[Work item] Only lines that contain the word "wdata" are to be returned from the data below.

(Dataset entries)

= Beginning of Section =

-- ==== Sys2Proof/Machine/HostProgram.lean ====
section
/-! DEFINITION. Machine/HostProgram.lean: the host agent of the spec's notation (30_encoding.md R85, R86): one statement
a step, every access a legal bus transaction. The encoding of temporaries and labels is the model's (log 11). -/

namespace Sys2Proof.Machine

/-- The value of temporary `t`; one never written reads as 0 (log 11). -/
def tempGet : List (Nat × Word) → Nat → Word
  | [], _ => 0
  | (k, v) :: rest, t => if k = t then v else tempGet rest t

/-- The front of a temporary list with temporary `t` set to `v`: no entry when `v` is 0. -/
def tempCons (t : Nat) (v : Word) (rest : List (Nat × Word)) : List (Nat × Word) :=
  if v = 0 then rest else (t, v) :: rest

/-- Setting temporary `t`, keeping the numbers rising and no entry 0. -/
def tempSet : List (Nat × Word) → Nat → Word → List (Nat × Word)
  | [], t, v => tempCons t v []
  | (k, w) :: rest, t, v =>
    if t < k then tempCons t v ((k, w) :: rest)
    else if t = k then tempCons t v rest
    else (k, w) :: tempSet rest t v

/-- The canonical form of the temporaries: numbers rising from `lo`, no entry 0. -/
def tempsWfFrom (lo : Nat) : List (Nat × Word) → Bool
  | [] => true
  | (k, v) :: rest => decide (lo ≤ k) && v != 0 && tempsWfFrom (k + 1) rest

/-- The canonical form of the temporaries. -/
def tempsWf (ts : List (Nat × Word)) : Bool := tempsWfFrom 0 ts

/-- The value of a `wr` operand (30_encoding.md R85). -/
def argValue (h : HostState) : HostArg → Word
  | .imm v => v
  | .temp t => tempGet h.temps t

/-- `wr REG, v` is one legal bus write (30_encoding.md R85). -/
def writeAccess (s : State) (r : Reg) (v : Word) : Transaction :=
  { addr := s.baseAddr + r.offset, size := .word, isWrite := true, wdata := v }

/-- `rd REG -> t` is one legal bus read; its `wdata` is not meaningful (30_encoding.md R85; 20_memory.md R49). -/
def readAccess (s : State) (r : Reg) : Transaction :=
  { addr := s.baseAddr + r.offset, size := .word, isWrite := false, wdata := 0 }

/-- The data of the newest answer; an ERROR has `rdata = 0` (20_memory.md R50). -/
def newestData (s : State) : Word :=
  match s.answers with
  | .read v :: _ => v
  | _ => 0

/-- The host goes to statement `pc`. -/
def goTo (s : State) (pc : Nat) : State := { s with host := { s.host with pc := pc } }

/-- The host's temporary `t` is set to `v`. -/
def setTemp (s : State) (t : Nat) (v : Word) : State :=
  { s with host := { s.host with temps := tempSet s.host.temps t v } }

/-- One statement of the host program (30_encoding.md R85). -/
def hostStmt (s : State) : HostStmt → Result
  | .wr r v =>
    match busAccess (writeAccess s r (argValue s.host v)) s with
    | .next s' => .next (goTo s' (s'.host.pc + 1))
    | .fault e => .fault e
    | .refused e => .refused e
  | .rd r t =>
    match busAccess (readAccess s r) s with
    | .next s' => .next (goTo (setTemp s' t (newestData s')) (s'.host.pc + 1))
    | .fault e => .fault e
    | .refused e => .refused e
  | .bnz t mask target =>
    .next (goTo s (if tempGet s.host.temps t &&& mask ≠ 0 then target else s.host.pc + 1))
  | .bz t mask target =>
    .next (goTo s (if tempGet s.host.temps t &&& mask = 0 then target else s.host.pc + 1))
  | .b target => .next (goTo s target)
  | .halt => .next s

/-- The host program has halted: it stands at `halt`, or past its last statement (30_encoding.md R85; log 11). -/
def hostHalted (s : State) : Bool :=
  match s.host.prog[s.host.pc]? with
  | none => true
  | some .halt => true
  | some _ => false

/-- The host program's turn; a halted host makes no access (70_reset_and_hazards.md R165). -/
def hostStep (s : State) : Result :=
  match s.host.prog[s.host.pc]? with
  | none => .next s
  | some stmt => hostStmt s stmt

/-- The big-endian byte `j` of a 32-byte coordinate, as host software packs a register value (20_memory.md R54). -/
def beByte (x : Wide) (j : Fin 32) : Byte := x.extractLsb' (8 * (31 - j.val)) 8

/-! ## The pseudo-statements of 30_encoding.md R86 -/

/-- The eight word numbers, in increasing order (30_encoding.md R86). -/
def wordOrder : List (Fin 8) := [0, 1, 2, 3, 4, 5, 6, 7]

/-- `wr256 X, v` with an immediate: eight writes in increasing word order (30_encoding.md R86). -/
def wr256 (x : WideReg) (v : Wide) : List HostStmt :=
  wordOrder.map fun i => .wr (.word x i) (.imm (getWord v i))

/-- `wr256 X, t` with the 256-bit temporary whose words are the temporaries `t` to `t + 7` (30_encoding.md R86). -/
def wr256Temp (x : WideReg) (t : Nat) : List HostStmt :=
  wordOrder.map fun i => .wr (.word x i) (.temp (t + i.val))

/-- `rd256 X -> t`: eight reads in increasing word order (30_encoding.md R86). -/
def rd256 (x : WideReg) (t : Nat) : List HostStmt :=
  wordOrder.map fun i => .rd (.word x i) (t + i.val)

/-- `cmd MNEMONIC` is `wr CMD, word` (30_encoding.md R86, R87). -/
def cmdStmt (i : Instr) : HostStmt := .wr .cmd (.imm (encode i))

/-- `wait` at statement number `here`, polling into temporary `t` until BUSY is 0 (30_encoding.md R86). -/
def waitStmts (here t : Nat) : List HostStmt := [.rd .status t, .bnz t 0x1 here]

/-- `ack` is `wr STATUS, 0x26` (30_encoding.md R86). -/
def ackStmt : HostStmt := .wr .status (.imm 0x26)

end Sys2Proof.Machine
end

= End of Section =

[Solved problem]
  { addr := s.baseAddr + r.offset, size := .word, isWrite := true, wdata := v }
/-- `rd REG -> t` is one legal bus read; its `wdata` is not meaningful (30_encoding.md R85; 20_memory.md R49). -/
  { addr := s.baseAddr + r.offset, size := .word, isWrite := false, wdata := 0 }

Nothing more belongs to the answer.